Start of Given records
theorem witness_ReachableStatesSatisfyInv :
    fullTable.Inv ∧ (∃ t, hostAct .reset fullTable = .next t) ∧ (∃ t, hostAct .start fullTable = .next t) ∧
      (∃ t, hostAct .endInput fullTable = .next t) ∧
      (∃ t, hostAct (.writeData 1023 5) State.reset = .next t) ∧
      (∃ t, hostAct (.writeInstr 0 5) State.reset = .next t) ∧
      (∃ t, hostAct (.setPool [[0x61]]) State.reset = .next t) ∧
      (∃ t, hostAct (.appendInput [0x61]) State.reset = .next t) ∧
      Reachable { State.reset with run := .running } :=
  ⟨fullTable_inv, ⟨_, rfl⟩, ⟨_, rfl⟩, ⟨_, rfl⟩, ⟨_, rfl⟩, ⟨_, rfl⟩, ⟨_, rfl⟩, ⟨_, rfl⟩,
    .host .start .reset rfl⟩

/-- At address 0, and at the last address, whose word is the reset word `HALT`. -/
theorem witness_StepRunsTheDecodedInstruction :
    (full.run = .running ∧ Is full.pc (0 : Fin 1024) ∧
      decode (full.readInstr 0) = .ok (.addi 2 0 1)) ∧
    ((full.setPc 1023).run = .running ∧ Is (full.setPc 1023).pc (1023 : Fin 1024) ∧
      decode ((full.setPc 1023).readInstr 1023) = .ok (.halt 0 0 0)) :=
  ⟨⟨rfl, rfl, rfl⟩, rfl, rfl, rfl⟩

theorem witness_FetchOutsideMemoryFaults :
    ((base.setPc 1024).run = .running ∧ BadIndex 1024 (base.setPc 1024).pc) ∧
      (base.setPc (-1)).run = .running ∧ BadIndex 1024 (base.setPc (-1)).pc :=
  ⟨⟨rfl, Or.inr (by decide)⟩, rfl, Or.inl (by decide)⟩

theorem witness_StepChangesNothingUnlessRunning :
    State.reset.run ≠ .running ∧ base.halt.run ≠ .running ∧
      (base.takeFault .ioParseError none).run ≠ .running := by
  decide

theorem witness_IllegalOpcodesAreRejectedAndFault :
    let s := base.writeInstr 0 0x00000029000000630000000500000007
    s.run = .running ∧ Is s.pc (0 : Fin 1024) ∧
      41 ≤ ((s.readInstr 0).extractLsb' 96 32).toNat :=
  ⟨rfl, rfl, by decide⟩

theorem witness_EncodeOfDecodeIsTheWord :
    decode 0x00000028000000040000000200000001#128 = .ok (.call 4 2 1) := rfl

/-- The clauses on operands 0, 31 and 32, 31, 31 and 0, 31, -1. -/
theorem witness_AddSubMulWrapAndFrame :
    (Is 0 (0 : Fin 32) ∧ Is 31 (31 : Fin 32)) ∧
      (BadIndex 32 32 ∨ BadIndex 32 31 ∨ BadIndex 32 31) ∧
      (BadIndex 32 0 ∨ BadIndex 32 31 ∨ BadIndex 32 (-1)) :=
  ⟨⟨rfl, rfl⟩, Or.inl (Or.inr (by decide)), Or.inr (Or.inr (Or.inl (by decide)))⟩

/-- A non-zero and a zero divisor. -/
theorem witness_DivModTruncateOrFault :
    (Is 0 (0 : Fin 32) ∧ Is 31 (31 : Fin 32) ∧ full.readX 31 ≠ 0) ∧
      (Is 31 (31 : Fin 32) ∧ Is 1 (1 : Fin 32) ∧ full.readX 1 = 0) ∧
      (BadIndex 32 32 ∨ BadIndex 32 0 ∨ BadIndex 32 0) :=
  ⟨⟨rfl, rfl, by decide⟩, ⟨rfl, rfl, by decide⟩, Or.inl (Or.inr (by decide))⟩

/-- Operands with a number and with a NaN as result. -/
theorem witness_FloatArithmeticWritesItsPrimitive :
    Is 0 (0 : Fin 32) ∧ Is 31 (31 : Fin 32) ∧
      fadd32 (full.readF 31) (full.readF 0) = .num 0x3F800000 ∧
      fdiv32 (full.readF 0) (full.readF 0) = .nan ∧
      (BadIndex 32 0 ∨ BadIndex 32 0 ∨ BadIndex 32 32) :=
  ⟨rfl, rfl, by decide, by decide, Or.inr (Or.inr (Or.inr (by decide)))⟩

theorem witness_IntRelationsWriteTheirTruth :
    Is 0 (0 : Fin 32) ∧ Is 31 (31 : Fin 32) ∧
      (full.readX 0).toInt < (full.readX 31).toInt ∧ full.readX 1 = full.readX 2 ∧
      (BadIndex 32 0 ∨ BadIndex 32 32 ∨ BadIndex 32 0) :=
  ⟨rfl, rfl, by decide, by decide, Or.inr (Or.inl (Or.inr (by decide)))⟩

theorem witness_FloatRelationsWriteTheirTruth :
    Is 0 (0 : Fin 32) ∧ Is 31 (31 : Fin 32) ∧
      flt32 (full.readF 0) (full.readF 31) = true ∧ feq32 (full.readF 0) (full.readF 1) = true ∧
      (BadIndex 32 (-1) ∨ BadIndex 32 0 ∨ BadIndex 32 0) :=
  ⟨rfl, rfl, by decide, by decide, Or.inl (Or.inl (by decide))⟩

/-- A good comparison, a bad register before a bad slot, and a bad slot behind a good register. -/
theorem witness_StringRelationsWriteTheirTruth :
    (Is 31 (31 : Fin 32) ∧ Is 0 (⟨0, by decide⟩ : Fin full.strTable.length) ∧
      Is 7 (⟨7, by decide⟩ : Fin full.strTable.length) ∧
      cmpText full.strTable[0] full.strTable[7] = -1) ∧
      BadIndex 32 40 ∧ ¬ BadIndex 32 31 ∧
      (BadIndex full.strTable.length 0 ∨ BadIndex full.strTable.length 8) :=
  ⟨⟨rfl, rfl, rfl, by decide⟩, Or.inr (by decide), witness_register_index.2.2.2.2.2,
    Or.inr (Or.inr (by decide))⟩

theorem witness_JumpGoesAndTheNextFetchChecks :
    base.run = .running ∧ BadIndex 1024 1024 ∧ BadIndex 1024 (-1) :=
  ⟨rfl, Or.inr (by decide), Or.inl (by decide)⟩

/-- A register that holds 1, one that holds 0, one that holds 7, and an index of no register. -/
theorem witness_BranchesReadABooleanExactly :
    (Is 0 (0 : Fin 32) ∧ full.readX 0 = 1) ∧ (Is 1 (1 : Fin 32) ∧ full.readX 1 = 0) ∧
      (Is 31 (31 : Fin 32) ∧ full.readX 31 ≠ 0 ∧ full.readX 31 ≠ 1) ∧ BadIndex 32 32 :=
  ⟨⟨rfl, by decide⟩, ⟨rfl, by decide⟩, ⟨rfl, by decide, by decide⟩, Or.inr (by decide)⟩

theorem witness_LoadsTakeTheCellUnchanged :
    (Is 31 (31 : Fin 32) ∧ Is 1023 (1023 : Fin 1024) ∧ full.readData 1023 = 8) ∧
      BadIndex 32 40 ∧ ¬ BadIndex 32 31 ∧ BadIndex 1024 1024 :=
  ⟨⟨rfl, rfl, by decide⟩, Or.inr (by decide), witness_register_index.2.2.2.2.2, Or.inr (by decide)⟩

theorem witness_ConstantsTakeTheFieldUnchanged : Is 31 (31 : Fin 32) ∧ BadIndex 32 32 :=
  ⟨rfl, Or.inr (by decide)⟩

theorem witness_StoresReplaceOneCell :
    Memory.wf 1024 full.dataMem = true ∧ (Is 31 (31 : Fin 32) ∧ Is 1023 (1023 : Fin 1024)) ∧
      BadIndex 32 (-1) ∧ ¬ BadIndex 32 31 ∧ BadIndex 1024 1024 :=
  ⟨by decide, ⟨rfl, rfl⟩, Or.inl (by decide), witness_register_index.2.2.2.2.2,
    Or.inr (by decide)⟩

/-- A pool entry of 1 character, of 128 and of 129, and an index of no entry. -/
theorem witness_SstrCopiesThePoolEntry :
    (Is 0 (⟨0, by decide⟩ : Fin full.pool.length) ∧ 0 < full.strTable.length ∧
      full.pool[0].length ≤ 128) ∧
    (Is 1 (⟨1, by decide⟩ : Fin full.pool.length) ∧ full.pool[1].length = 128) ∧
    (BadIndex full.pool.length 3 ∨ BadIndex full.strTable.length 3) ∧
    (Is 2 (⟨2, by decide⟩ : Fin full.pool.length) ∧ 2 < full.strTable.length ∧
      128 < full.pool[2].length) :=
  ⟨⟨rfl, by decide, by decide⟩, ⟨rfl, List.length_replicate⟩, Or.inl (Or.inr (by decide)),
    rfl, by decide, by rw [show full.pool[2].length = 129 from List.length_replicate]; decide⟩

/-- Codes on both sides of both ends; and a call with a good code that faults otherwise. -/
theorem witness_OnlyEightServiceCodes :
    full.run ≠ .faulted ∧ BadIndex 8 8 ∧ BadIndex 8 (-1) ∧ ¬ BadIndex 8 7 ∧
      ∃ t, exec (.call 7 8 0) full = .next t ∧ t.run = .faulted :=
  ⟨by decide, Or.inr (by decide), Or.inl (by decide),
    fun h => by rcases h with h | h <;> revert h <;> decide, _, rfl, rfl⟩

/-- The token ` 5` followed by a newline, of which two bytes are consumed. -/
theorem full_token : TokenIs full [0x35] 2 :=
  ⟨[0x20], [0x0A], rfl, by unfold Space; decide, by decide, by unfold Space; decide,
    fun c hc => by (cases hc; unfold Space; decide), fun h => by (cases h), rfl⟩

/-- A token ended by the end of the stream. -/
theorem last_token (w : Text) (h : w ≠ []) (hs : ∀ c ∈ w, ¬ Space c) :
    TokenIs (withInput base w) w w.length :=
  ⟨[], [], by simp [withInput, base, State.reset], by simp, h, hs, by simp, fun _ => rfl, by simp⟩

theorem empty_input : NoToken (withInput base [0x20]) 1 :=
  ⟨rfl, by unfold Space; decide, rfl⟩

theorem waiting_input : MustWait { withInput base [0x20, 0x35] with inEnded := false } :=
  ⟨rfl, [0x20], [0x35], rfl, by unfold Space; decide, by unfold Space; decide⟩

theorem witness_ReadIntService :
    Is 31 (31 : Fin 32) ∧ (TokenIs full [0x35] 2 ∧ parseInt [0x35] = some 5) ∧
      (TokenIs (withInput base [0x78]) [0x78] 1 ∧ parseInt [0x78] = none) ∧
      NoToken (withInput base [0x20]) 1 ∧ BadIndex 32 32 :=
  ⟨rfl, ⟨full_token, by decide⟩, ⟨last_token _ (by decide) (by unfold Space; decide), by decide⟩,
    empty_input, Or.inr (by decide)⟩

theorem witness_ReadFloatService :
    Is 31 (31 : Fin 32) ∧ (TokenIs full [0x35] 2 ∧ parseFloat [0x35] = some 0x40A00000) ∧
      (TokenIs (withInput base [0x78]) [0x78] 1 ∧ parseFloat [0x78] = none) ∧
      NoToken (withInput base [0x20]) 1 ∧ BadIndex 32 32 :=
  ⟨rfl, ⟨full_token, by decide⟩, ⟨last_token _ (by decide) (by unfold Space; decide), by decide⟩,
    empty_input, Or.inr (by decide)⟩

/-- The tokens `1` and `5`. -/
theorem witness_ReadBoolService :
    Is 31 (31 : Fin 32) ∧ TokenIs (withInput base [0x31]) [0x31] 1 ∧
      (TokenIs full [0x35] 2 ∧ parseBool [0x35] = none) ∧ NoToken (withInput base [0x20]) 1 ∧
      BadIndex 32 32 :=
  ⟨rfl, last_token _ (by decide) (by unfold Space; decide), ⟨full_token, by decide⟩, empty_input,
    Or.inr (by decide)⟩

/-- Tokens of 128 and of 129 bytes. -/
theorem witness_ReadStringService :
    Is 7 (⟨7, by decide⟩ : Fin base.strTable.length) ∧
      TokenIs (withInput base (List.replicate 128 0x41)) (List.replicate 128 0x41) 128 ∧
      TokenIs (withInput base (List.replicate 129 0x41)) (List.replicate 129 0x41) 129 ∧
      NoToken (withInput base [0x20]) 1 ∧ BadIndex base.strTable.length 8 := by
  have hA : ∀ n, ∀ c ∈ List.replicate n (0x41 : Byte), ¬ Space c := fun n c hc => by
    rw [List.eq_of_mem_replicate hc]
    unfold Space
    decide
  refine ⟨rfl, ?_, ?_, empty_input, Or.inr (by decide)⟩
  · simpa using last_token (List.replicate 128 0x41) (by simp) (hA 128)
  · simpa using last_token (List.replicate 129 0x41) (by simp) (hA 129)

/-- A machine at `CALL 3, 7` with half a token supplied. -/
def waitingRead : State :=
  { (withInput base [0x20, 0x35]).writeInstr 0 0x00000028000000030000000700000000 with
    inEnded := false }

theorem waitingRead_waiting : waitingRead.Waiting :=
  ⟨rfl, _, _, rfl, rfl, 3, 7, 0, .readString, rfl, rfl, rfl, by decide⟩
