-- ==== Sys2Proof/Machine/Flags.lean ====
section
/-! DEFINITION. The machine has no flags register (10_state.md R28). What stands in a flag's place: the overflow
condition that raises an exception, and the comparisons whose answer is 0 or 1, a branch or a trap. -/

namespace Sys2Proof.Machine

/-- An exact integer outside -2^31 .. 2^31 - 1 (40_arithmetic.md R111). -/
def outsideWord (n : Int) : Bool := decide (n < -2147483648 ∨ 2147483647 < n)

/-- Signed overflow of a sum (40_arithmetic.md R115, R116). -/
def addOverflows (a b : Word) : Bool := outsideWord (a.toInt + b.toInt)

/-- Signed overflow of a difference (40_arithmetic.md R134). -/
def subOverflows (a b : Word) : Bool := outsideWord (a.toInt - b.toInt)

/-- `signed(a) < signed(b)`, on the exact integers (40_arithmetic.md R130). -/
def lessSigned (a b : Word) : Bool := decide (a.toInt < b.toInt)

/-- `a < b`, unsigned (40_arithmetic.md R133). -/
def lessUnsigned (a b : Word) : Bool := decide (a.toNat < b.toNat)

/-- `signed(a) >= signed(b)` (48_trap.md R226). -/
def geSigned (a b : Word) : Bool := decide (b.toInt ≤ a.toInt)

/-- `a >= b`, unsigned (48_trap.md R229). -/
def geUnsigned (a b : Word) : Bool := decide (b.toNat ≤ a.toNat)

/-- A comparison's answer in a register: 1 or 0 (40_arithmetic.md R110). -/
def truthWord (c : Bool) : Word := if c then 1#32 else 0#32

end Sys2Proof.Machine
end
End of Given records
▶ _Exercise description_: Going through the lines above one by one, tally those with the word "that" and give only the total.

▶ _Output below_: 3